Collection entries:
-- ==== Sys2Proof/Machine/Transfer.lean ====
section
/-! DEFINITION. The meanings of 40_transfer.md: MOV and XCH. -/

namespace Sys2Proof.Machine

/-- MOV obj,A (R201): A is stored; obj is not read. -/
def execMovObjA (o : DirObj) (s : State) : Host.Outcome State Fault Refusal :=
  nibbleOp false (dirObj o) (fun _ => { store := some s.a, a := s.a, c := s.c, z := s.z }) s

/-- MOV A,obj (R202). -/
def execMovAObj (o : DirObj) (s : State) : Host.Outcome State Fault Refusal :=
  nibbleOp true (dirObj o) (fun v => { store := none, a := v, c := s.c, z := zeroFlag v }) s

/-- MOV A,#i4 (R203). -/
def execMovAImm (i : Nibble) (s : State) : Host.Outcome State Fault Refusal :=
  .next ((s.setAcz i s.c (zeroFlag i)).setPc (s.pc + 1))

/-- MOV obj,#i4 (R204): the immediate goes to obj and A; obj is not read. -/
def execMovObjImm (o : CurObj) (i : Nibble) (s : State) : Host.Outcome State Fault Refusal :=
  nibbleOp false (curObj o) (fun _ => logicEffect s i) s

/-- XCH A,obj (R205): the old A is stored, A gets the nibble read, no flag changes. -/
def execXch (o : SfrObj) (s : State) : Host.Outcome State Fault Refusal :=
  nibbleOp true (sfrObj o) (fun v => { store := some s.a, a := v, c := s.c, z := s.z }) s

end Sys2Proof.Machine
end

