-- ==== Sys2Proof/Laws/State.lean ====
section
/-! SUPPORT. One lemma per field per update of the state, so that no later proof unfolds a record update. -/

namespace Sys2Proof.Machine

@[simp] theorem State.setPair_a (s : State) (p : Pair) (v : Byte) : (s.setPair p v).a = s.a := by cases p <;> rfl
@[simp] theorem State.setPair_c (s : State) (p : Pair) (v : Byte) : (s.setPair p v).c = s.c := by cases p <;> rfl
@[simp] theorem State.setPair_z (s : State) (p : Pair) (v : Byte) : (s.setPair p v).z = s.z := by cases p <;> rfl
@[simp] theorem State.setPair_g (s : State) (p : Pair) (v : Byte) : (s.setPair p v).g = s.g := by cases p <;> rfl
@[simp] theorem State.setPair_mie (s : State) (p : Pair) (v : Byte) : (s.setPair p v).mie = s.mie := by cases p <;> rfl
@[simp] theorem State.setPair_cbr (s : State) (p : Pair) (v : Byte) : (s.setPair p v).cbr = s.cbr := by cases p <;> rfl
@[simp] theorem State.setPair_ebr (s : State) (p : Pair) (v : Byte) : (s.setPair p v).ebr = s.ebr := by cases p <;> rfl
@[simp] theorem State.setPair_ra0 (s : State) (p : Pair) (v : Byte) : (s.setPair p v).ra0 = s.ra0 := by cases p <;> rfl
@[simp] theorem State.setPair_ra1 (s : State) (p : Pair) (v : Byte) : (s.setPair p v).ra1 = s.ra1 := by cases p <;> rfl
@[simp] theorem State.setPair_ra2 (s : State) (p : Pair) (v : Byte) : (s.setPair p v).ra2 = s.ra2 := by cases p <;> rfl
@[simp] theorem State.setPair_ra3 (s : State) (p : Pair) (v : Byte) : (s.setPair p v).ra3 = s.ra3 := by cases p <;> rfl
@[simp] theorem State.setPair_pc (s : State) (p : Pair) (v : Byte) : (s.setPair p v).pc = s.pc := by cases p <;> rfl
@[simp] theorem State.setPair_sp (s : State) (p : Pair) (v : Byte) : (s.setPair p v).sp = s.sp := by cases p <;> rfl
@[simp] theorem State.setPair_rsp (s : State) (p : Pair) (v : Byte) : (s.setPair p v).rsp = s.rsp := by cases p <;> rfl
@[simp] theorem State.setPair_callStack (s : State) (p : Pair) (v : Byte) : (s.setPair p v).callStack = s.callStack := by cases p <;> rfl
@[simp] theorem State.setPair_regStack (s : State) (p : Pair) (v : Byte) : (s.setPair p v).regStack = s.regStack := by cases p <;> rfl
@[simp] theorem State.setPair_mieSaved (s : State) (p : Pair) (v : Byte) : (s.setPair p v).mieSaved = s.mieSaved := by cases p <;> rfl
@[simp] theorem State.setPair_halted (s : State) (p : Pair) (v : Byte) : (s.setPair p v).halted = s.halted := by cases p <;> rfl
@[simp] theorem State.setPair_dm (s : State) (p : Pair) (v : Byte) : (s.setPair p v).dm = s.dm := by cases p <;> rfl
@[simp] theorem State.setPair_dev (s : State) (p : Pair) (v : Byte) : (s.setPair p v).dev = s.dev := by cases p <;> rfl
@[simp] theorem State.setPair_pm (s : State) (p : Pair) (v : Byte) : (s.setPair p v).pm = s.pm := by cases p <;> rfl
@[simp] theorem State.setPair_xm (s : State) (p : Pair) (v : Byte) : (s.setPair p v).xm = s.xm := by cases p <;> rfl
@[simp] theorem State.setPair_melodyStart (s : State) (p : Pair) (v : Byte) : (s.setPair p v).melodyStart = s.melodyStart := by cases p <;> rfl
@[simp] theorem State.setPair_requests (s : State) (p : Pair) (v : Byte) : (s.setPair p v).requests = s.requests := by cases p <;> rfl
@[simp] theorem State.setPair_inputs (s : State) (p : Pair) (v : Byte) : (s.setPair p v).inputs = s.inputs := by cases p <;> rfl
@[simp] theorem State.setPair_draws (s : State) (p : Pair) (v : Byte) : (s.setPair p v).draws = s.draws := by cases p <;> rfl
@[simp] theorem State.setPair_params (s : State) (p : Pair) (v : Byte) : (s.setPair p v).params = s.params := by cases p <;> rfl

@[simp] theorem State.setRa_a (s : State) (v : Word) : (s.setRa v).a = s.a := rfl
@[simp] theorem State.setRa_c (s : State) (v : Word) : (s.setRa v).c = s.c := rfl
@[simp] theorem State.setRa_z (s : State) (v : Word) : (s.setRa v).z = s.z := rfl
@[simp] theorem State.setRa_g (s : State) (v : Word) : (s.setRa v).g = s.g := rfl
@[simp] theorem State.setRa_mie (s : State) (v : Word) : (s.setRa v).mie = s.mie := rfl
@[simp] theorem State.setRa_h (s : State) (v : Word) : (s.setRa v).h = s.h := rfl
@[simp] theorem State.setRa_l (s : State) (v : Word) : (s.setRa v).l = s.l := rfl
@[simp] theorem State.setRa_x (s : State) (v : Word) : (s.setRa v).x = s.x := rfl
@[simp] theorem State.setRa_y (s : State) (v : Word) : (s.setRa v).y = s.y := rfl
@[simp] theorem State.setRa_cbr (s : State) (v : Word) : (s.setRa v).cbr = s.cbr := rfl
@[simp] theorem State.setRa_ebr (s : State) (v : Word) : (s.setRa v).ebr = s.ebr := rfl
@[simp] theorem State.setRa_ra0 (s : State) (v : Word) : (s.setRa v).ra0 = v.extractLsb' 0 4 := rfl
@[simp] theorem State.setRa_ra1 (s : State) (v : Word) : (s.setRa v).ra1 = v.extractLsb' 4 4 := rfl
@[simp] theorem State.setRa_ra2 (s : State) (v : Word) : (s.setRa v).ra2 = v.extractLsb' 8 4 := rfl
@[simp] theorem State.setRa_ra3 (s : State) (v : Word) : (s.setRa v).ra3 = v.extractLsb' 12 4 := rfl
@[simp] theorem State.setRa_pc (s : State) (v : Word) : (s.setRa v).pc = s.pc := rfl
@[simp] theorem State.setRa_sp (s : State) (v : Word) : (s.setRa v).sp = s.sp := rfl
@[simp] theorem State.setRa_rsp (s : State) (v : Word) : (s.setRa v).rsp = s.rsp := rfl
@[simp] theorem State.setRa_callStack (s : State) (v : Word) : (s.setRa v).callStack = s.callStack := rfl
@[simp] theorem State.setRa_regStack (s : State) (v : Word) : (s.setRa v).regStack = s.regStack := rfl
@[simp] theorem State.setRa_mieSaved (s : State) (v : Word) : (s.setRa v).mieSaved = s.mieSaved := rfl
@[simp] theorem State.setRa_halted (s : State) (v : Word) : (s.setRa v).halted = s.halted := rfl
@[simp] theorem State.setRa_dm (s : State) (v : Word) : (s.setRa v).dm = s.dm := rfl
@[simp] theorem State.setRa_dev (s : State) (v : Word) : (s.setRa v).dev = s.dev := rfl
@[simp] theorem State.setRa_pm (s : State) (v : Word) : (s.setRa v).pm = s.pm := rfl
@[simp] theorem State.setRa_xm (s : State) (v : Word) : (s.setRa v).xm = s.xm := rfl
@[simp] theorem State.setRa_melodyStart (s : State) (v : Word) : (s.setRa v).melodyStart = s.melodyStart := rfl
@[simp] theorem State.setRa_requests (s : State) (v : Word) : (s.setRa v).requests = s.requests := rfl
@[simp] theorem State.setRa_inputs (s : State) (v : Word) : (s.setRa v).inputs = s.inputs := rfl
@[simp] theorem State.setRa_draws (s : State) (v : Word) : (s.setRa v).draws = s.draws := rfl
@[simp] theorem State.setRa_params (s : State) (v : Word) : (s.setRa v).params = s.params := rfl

Work task: With the line holding "nibbleOp false (dirObj" as the first and the line holding "def execMovAImm (i" as the last, set down that range of the entries above exactly, and nothing else.

Exercise response:
  nibbleOp false (dirObj o) (fun _ => { store := some s.a, a := s.a, c := s.c, z := s.z }) s

/-- MOV A,obj (R202). -/
def execMovAObj (o : DirObj) (s : State) : Host.Outcome State Fault Refusal :=
  nibbleOp true (dirObj o) (fun v => { store := none, a := v, c := s.c, z := zeroFlag v }) s

/-- MOV A,#i4 (R203). -/
def execMovAImm (i : Nibble) (s : State) : Host.Outcome State Fault Refusal :=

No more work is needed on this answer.